» **Work order**
Return the number of lines below that contain "reset"; nothing else belongs in the reply.
--- Data to use Enclosed Below ---
-- ==== Sys2Proof/Machine/Core.lean ====
section
/-! DEFINITION. The machine behind the host's interface. -/

/-- The module as a state type, a step and the state after reset. -/
def Sys2Proof.core : Host.Core := { State := Sys2Proof.Machine.State, Fault := Sys2Proof.Machine.Fault, Refusal := Sys2Proof.Machine.Refusal, step := Sys2Proof.Machine.step, reset := Sys2Proof.Machine.State.reset }
end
--- End of Enclosed Data to use ---
» **Expected answer**
2